Business Details

Hotel: California Bungalow Hotel

Big Hotel On North Side

Lusk Standard, April 4, 1919

The Lusk Development and Improvement Company will soon start on the construction of the new California Bungalow hotel, which will be erected in the Tom Bell addition to Lusk, which lies north of the railroad tracks.  The new hotel will be on the north bank of Running Water, facing Main Street on the west. 

In some ways the new hotel will be very unique in design.  It will have a 100-foot front with a porch ten feet in depth, running the entire length of the front.  The structure will be 200 feet deep and will contain, when completed, 65 rooms, about 10 x 12 feet, also provided with a large wash room, containing lavatories and showers. 
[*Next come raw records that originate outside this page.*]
-- ==== Sys2Proof/Laws/State.lean ====
section
/-! SUPPORT. What each named update of the state does to each field: one lemma per field per update, so that no proof unfolds
a record update. -/

namespace Sys2Proof.Machine

open Sys2Proof

variable (s : State)

/-! ## record -/

section
variable (r : LogRecord)

@[simp] theorem record_regs : (s.record r).regs = s.regs := rfl
@[simp] theorem record_pc : (s.record r).pc = s.pc := rfl
@[simp] theorem record_sp : (s.record r).sp = s.sp := rfl
@[simp] theorem record_sreg : (s.record r).sreg = s.sreg := rfl
@[simp] theorem record_rampd : (s.record r).rampd = s.rampd := rfl
@[simp] theorem record_rampx : (s.record r).rampx = s.rampx := rfl
@[simp] theorem record_rampy : (s.record r).rampy = s.rampy := rfl
@[simp] theorem record_rampz : (s.record r).rampz = s.rampz := rfl
@[simp] theorem record_eind : (s.record r).eind = s.eind := rfl
@[simp] theorem record_ccpReg : (s.record r).ccpReg = s.ccpReg := rfl
@[simp] theorem record_ccpIoreg : (s.record r).ccpIoreg = s.ccpIoreg := rfl
@[simp] theorem record_ccpSpm : (s.record r).ccpSpm = s.ccpSpm := rfl
@[simp] theorem record_instructionCycles : (s.record r).instructionCycles = s.instructionCycles := rfl
@[simp] theorem record_interruptWait : (s.record r).interruptWait = s.interruptWait := rfl
@[simp] theorem record_breaked : (s.record r).breaked = s.breaked := rfl
@[simp] theorem record_flash : (s.record r).flash = s.flash := rfl
@[simp] theorem record_sram : (s.record r).sram = s.sram := rfl
@[simp] theorem record_pmic : (s.record r).pmic = s.pmic := rfl
@[simp] theorem record_clk : (s.record r).clk = s.clk := rfl
@[simp] theorem record_sched : (s.record r).sched = s.sched := rfl
@[simp] theorem record_gpior : (s.record r).gpior = s.gpior := rfl
@[simp] theorem record_ext : (s.record r).ext = s.ext := rfl
@[simp] theorem record_log : (s.record r).log = r :: s.log := rfl
@[simp] theorem record_fault : (s.record r).fault = s.fault := rfl
@[simp] theorem record_usable : (s.record r).usable = s.usable := rfl
@[simp] theorem record_params : (s.record r).params = s.params := rfl
@[simp] theorem record_draws : (s.record r).draws = s.draws := rfl

end

/-! ## setReg -/

section
variable (r : Reg) (v : Byte)

@[simp] theorem setReg_regs : (s.setReg r v).regs = s.regs.set r v := rfl
@[simp] theorem setReg_pc : (s.setReg r v).pc = s.pc := rfl
@[simp] theorem setReg_sp : (s.setReg r v).sp = s.sp := rfl
@[simp] theorem setReg_sreg : (s.setReg r v).sreg = s.sreg := rfl
@[simp] theorem setReg_rampd : (s.setReg r v).rampd = s.rampd := rfl
@[simp] theorem setReg_rampx : (s.setReg r v).rampx = s.rampx := rfl
@[simp] theorem setReg_rampy : (s.setReg r v).rampy = s.rampy := rfl
@[simp] theorem setReg_rampz : (s.setReg r v).rampz = s.rampz := rfl
@[simp] theorem setReg_eind : (s.setReg r v).eind = s.eind := rfl
@[simp] theorem setReg_ccpReg : (s.setReg r v).ccpReg = s.ccpReg := rfl
@[simp] theorem setReg_ccpIoreg : (s.setReg r v).ccpIoreg = s.ccpIoreg := rfl
@[simp] theorem setReg_ccpSpm : (s.setReg r v).ccpSpm = s.ccpSpm := rfl
@[simp] theorem setReg_instructionCycles : (s.setReg r v).instructionCycles = s.instructionCycles := rfl
@[simp] theorem setReg_interruptWait : (s.setReg r v).interruptWait = s.interruptWait := rfl
@[simp] theorem setReg_breaked : (s.setReg r v).breaked = s.breaked := rfl
@[simp] theorem setReg_flash : (s.setReg r v).flash = s.flash := rfl
@[simp] theorem setReg_sram : (s.setReg r v).sram = s.sram := rfl
@[simp] theorem setReg_pmic : (s.setReg r v).pmic = s.pmic := rfl
@[simp] theorem setReg_clk : (s.setReg r v).clk = s.clk := rfl
@[simp] theorem setReg_sched : (s.setReg r v).sched = s.sched := rfl
@[simp] theorem setReg_gpior : (s.setReg r v).gpior = s.gpior := rfl
@[simp] theorem setReg_ext : (s.setReg r v).ext = s.ext := rfl
@[simp] theorem setReg_log : (s.setReg r v).log = s.log := rfl
@[simp] theorem setReg_fault : (s.setReg r v).fault = s.fault := rfl
@[simp] theorem setReg_usable : (s.setReg r v).usable = s.usable := rfl
@[simp] theorem setReg_params : (s.setReg r v).params = s.params := rfl
@[simp] theorem setReg_draws : (s.setReg r v).draws = s.draws := rfl

end

/-! ## setSreg -/

section
variable (v : Byte)

@[simp] theorem setSreg_regs : (s.setSreg v).regs = s.regs := rfl
@[simp] theorem setSreg_pc : (s.setSreg v).pc = s.pc := rfl
@[simp] theorem setSreg_sp : (s.setSreg v).sp = s.sp := rfl
@[simp] theorem setSreg_sreg : (s.setSreg v).sreg = v := rfl
@[simp] theorem setSreg_rampd : (s.setSreg v).rampd = s.rampd := rfl
@[simp] theorem setSreg_rampx : (s.setSreg v).rampx = s.rampx := rfl
@[simp] theorem setSreg_rampy : (s.setSreg v).rampy = s.rampy := rfl
@[simp] theorem setSreg_rampz : (s.setSreg v).rampz = s.rampz := rfl
@[simp] theorem setSreg_eind : (s.setSreg v).eind = s.eind := rfl
@[simp] theorem setSreg_ccpReg : (s.setSreg v).ccpReg = s.ccpReg := rfl
@[simp] theorem setSreg_ccpIoreg : (s.setSreg v).ccpIoreg = s.ccpIoreg := rfl
@[simp] theorem setSreg_ccpSpm : (s.setSreg v).ccpSpm = s.ccpSpm := rfl
@[simp] theorem setSreg_instructionCycles : (s.setSreg v).instructionCycles = s.instructionCycles := rfl
@[simp] theorem setSreg_interruptWait : (s.setSreg v).interruptWait = s.interruptWait := rfl
@[simp] theorem setSreg_breaked : (s.setSreg v).breaked = s.breaked := rfl
@[simp] theorem setSreg_flash : (s.setSreg v).flash = s.flash := rfl
@[simp] theorem setSreg_sram : (s.setSreg v).sram = s.sram := rfl
@[simp] theorem setSreg_pmic : (s.setSreg v).pmic = s.pmic := rfl
@[simp] theorem setSreg_clk : (s.setSreg v).clk = s.clk := rfl
@[simp] theorem setSreg_sched : (s.setSreg v).sched = s.sched := rfl
@[simp] theorem setSreg_gpior : (s.setSreg v).gpior = s.gpior := rfl
@[simp] theorem setSreg_ext : (s.setSreg v).ext = s.ext := rfl
@[simp] theorem setSreg_log : (s.setSreg v).log = s.log := rfl
@[simp] theorem setSreg_fault : (s.setSreg v).fault = s.fault := rfl
@[simp] theorem setSreg_usable : (s.setSreg v).usable = s.usable := rfl
@[simp] theorem setSreg_params : (s.setSreg v).params = s.params := rfl
@[simp] theorem setSreg_draws : (s.setSreg v).draws = s.draws := rfl

end

/-! ## setPc -/

section
variable (v : Int)

@[simp] theorem setPc_regs : (s.setPc v).regs = s.regs := rfl
@[simp] theorem setPc_pc : (s.setPc v).pc = v := rfl
@[simp] theorem setPc_sp : (s.setPc v).sp = s.sp := rfl
@[simp] theorem setPc_sreg : (s.setPc v).sreg = s.sreg := rfl
@[simp] theorem setPc_rampd : (s.setPc v).rampd = s.rampd := rfl
@[simp] theorem setPc_rampx : (s.setPc v).rampx = s.rampx := rfl
@[simp] theorem setPc_rampy : (s.setPc v).rampy = s.rampy := rfl
@[simp] theorem setPc_rampz : (s.setPc v).rampz = s.rampz := rfl
@[simp] theorem setPc_eind : (s.setPc v).eind = s.eind := rfl
@[simp] theorem setPc_ccpReg : (s.setPc v).ccpReg = s.ccpReg := rfl
@[simp] theorem setPc_ccpIoreg : (s.setPc v).ccpIoreg = s.ccpIoreg := rfl
@[simp] theorem setPc_ccpSpm : (s.setPc v).ccpSpm = s.ccpSpm := rfl
@[simp] theorem setPc_instructionCycles : (s.setPc v).instructionCycles = s.instructionCycles := rfl
@[simp] theorem setPc_interruptWait : (s.setPc v).interruptWait = s.interruptWait := rfl
@[simp] theorem setPc_breaked : (s.setPc v).breaked = s.breaked := rfl
@[simp] theorem setPc_flash : (s.setPc v).flash = s.flash := rfl
@[simp] theorem setPc_sram : (s.setPc v).sram = s.sram := rfl
@[simp] theorem setPc_pmic : (s.setPc v).pmic = s.pmic := rfl
@[simp] theorem setPc_clk : (s.setPc v).clk = s.clk := rfl
@[simp] theorem setPc_sched : (s.setPc v).sched = s.sched := rfl
@[simp] theorem setPc_gpior : (s.setPc v).gpior = s.gpior := rfl
@[simp] theorem setPc_ext : (s.setPc v).ext = s.ext := rfl
@[simp] theorem setPc_log : (s.setPc v).log = s.log := rfl
@[simp] theorem setPc_fault : (s.setPc v).fault = s.fault := rfl
@[simp] theorem setPc_usable : (s.setPc v).usable = s.usable := rfl
@[simp] theorem setPc_params : (s.setPc v).params = s.params := rfl
@[simp] theorem setPc_draws : (s.setPc v).draws = s.draws := rfl

end

/-! ## setSp -/

section
variable (v : Word)

@[simp] theorem setSp_regs : (s.setSp v).regs = s.regs := rfl
@[simp] theorem setSp_pc : (s.setSp v).pc = s.pc := rfl
@[simp] theorem setSp_sp : (s.setSp v).sp = v := rfl
@[simp] theorem setSp_sreg : (s.setSp v).sreg = s.sreg := rfl
@[simp] theorem setSp_rampd : (s.setSp v).rampd = s.rampd := rfl
@[simp] theorem setSp_rampx : (s.setSp v).rampx = s.rampx := rfl
@[simp] theorem setSp_rampy : (s.setSp v).rampy = s.rampy := rfl
@[simp] theorem setSp_rampz : (s.setSp v).rampz = s.rampz := rfl
@[simp] theorem setSp_eind : (s.setSp v).eind = s.eind := rfl
@[simp] theorem setSp_ccpReg : (s.setSp v).ccpReg = s.ccpReg := rfl
@[simp] theorem setSp_ccpIoreg : (s.setSp v).ccpIoreg = s.ccpIoreg := rfl
@[simp] theorem setSp_ccpSpm : (s.setSp v).ccpSpm = s.ccpSpm := rfl
@[simp] theorem setSp_instructionCycles : (s.setSp v).instructionCycles = s.instructionCycles := rfl
@[simp] theorem setSp_interruptWait : (s.setSp v).interruptWait = s.interruptWait := rfl
@[simp] theorem setSp_breaked : (s.setSp v).breaked = s.breaked := rfl
@[simp] theorem setSp_flash : (s.setSp v).flash = s.flash := rfl
@[simp] theorem setSp_sram : (s.setSp v).sram = s.sram := rfl
@[simp] theorem setSp_pmic : (s.setSp v).pmic = s.pmic := rfl
@[simp] theorem setSp_clk : (s.setSp v).clk = s.clk := rfl
@[simp] theorem setSp_sched : (s.setSp v).sched = s.sched := rfl
@[simp] theorem setSp_gpior : (s.setSp v).gpior = s.gpior := rfl
@[simp] theorem setSp_ext : (s.setSp v).ext = s.ext := rfl
@[simp] theorem setSp_log : (s.setSp v).log = s.log := rfl
@[simp] theorem setSp_fault : (s.setSp v).fault = s.fault := rfl
@[simp] theorem setSp_usable : (s.setSp v).usable = s.usable := rfl
@[simp] theorem setSp_params : (s.setSp v).params = s.params := rfl
@[simp] theorem setSp_draws : (s.setSp v).draws = s.draws := rfl

end

/-! ## setRampd -/

section
variable (v : Byte)

@[simp] theorem setRampd_regs : (s.setRampd v).regs = s.regs := rfl
@[simp] theorem setRampd_pc : (s.setRampd v).pc = s.pc := rfl
@[simp] theorem setRampd_sp : (s.setRampd v).sp = s.sp := rfl
@[simp] theorem setRampd_sreg : (s.setRampd v).sreg = s.sreg := rfl
@[simp] theorem setRampd_rampd : (s.setRampd v).rampd = v &&& s.params.rampdMask := rfl
@[simp] theorem setRampd_rampx : (s.setRampd v).rampx = s.rampx := rfl
@[simp] theorem setRampd_rampy : (s.setRampd v).rampy = s.rampy := rfl
@[simp] theorem setRampd_rampz : (s.setRampd v).rampz = s.rampz := rfl
@[simp] theorem setRampd_eind : (s.setRampd v).eind = s.eind := rfl
@[simp] theorem setRampd_ccpReg : (s.setRampd v).ccpReg = s.ccpReg := rfl
@[simp] theorem setRampd_ccpIoreg : (s.setRampd v).ccpIoreg = s.ccpIoreg := rfl
@[simp] theorem setRampd_ccpSpm : (s.setRampd v).ccpSpm = s.ccpSpm := rfl
@[simp] theorem setRampd_instructionCycles : (s.setRampd v).instructionCycles = s.instructionCycles := rfl
@[simp] theorem setRampd_interruptWait : (s.setRampd v).interruptWait = s.interruptWait := rfl
@[simp] theorem setRampd_breaked : (s.setRampd v).breaked = s.breaked := rfl
@[simp] theorem setRampd_flash : (s.setRampd v).flash = s.flash := rfl
@[simp] theorem setRampd_sram : (s.setRampd v).sram = s.sram := rfl
@[simp] theorem setRampd_pmic : (s.setRampd v).pmic = s.pmic := rfl
@[simp] theorem setRampd_clk : (s.setRampd v).clk = s.clk := rfl
@[simp] theorem setRampd_sched : (s.setRampd v).sched = s.sched := rfl
@[simp] theorem setRampd_gpior : (s.setRampd v).gpior = s.gpior := rfl
@[simp] theorem setRampd_ext : (s.setRampd v).ext = s.ext := rfl
@[simp] theorem setRampd_log : (s.setRampd v).log = s.log := rfl
@[simp] theorem setRampd_fault : (s.setRampd v).fault = s.fault := rfl
@[simp] theorem setRampd_usable : (s.setRampd v).usable = s.usable := rfl
@[simp] theorem setRampd_params : (s.setRampd v).params = s.params := rfl
@[simp] theorem setRampd_draws : (s.setRampd v).draws = s.draws := rfl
A large comfortable office and lounging room will greet the guests, and adjacent thereto will be a three-chair barber shop with the latest style furnishings obtainable.  At the right of the lobby is a large entrance leading into the spacious dining room, 36 x 30 feet.  The kitchen will be large and built conveniently, with ample store room and provisions closets.  The building is to be of frame construction and is built around a large and deep light court, so that all rooms will be outside ones.  The interior finish will be of yellow pine and slash grained fir.  The furniture and decorations will all be along modern lines.  The entire structure is being erected at a cost of approximately $50,000 and is to be completed within 60 days.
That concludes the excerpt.